Collected data entries:

theorem populationSet_keeps {tmTrained : Byte} {gbTrained : BitVec 3} {s : State} (h0 : Keeps b z s) : Keeps b z (populationSet tmTrained gbTrained s) := by
  unfold populationSet
  extract_lets -underBinder -merge -useContext +onlyGivenNames _ _ s1
  have h2 : Keeps b z s1 := Keeps.upd h0
  clear_value s1
  extract_lets -underBinder -merge -useContext +onlyGivenNames _ _ s3
  have h4 : Keeps b z s3 := Keeps.foldl (fun _ _ h5 => setErr_keeps (logAppend_keeps h5)) h2
  clear_value s3
  extract_lets -underBinder -merge -useContext +onlyGivenNames s6
  have h7 : Keeps b z s6 := Keeps.foldl (fun _ _ h8 => setErr_keeps (logAppend_keeps h8)) h4
  clear_value s6
  refine Keeps.ite (fun _ => h7) (fun _ => h7.mapPorts fun i p h => ?_)
  split
  · exact ⟨rfl, rfl, rfl, rfl, rfl, rfl, rfl⟩
  · exact h

theorem execOctozReady_keeps {tmTrained : BitVec 8} {gbTrained : BitVec 3} {s : State} (h0 : Keeps b z s) : KeepsA b z (execOctozReady tmTrained gbTrained s) := by
  unfold execOctozReady
  refine live_keeps h0 ?_
  intro _ h1
  refine onlyIf_keeps ?_ h1
  intro _ h2
  split
  · extract_lets -underBinder -merge -useContext +onlyGivenNames _ s4
    have h5 : Keeps b z s4 := dirRepair_keeps (bootAppend_keeps h2)
    clear_value s4
    extract_lets -underBinder -merge -useContext +onlyGivenNames _ s6
    have h7 : Keeps b z s6 := Keeps.upd h5
    clear_value s6
    extract_lets -underBinder -merge -useContext +onlyGivenNames s8
    have h9 : Keeps b z s8 := populationSet_keeps h7
    clear_value s8
    extract_lets -underBinder -merge -useContext +onlyGivenNames s10
    have h11 : Keeps b z s10 := Keeps.ite (fun _ => h9) (fun _ => mapStore_keeps h9)
    clear_value s10
    extract_lets -underBinder -merge -useContext +onlyGivenNames s12
    have h13 : Keeps b z s12 := logAppend_keeps h11
    clear_value s12
    exact setPhase_keeps (Keeps.upd h13)

theorem askReset_keeps {src : WarmSource} {s : State} (h0 : Keeps b z s) : Keeps b z (askReset src s) := by
  unfold askReset
  exact Keeps.ite (fun _ => h0) (fun _ => Keeps.upd h0)

theorem execBootWatchdog_keeps {s : State} (h0 : Keeps b z s) : KeepsA b z (execBootWatchdog s) := by
  unfold execBootWatchdog
  refine live_keeps h0 ?_
  intro _ h1
  split
  · exact h1
  · exact Keeps.ite (fun _ => askReset_keeps (Keeps.upd h1)) (fun _ => h1)

theorem resetCtlWrite_keeps {v : W32} {s : State} (h0 : Keeps b z s) : Keeps b z (resetCtlWrite v s) := by
  unfold resetCtlWrite
  exact Keeps.ite (fun _ => askReset_keeps h0) (fun _ => h0)

theorem execResetCtl_keeps {path : Path} {value : W32} {s : State} (h0 : Keeps b z s) : KeepsA b z (execResetCtl path value s) := by
  unfold execResetCtl
  exact liveKeeper_keeps h0 (fun _ h1 => resetCtlWrite_keeps h1)

theorem recoveryWrite_keeps {value : W32} {s : State} (h0 : Keeps b z s) : Keeps b z (recoveryWrite value s) := by
  unfold recoveryWrite
  refine Keeps.ite (fun _ => h0) (fun _ => ?_)
  extract_lets -underBinder -merge -useContext +onlyGivenNames _ _
  split
  · exact setPhase_keeps h0
  · split
    · extract_lets -underBinder -merge -useContext +onlyGivenNames s3
      have h4 : Keeps b z s3 := flashWrite_keeps (flashErase_keeps h0)
      clear_value s3
      exact askReset_keeps (bootAppend_keeps h4)

theorem execRecoveryGo_keeps {path : Path} {value : W32} {s : State} (h0 : Keeps b z s) : KeepsA b z (execRecoveryGo path value s) := by
  unfold execRecoveryGo
  exact liveKeeper_keeps h0 (fun _ h1 => recoveryWrite_keeps h1)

● What you have to do
All of the data above should be set down word for word.

● Answer to this problem
theorem populationSet_keeps {tmTrained : Byte} {gbTrained : BitVec 3} {s : State} (h0 : Keeps b z s) : Keeps b z (populationSet tmTrained gbTrained s) := by
  unfold populationSet
  extract_lets -underBinder -merge -useContext +onlyGivenNames _ _ s1
  have h2 : Keeps b z s1 := Keeps.upd h0
  clear_value s1
  extract_lets -underBinder -merge -useContext +onlyGivenNames _ _ s3
  have h4 : Keeps b z s3 := Keeps.foldl (fun _ _ h5 => setErr_keeps (logAppend_keeps h5)) h2
  clear_value s3
  extract_lets -underBinder -merge -useContext +onlyGivenNames s6
  have h7 : Keeps b z s6 := Keeps.foldl (fun _ _ h8 => setErr_keeps (logAppend_keeps h8)) h4
  clear_value s6
  refine Keeps.ite (fun _ => h7) (fun _ => h7.mapPorts fun i p h => ?_)
  split
  · exact ⟨rfl, rfl, rfl, rfl, rfl, rfl, rfl⟩
  · exact h

theorem execOctozReady_keeps {tmTrained : BitVec 8} {gbTrained : BitVec 3} {s : State} (h0 : Keeps b z s) : KeepsA b z (execOctozReady tmTrained gbTrained s) := by
  unfold execOctozReady
  refine live_keeps h0 ?_
  intro _ h1
  refine onlyIf_keeps ?_ h1
  intro _ h2
  split
  · extract_lets -underBinder -merge -useContext +onlyGivenNames _ s4
    have h5 : Keeps b z s4 := dirRepair_keeps (bootAppend_keeps h2)
    clear_value s4
    extract_lets -underBinder -merge -useContext +onlyGivenNames _ s6
    have h7 : Keeps b z s6 := Keeps.upd h5
    clear_value s6
    extract_lets -underBinder -merge -useContext +onlyGivenNames s8
    have h9 : Keeps b z s8 := populationSet_keeps h7
    clear_value s8
    extract_lets -underBinder -merge -useContext +onlyGivenNames s10
    have h11 : Keeps b z s10 := Keeps.ite (fun _ => h9) (fun _ => mapStore_keeps h9)
    clear_value s10
    extract_lets -underBinder -merge -useContext +onlyGivenNames s12
    have h13 : Keeps b z s12 := logAppend_keeps h11
    clear_value s12
    exact setPhase_keeps (Keeps.upd h13)

theorem askReset_keeps {src : WarmSource} {s : State} (h0 : Keeps b z s) : Keeps b z (askReset src s) := by
  unfold askReset
  exact Keeps.ite (fun _ => h0) (fun _ => Keeps.upd h0)

theorem execBootWatchdog_keeps {s : State} (h0 : Keeps b z s) : KeepsA b z (execBootWatchdog s) := by
  unfold execBootWatchdog
  refine live_keeps h0 ?_
  intro _ h1
  split
  · exact h1
  · exact Keeps.ite (fun _ => askReset_keeps (Keeps.upd h1)) (fun _ => h1)

theorem resetCtlWrite_keeps {v : W32} {s : State} (h0 : Keeps b z s) : Keeps b z (resetCtlWrite v s) := by
  unfold resetCtlWrite
  exact Keeps.ite (fun _ => askReset_keeps h0) (fun _ => h0)

theorem execResetCtl_keeps {path : Path} {value : W32} {s : State} (h0 : Keeps b z s) : KeepsA b z (execResetCtl path value s) := by
  unfold execResetCtl
  exact liveKeeper_keeps h0 (fun _ h1 => resetCtlWrite_keeps h1)

theorem recoveryWrite_keeps {value : W32} {s : State} (h0 : Keeps b z s) : Keeps b z (recoveryWrite value s) := by
  unfold recoveryWrite
  refine Keeps.ite (fun _ => h0) (fun _ => ?_)
  extract_lets -underBinder -merge -useContext +onlyGivenNames _ _
  split
  · exact setPhase_keeps h0
  · split
    · extract_lets -underBinder -merge -useContext +onlyGivenNames s3
      have h4 : Keeps b z s3 := flashWrite_keeps (flashErase_keeps h0)
      clear_value s3
      exact askReset_keeps (bootAppend_keeps h4)

theorem execRecoveryGo_keeps {path : Path} {value : W32} {s : State} (h0 : Keeps b z s) : KeepsA b z (execRecoveryGo path value s) := by
  unfold execRecoveryGo
  exact liveKeeper_keeps h0 (fun _ h1 => recoveryWrite_keeps h1)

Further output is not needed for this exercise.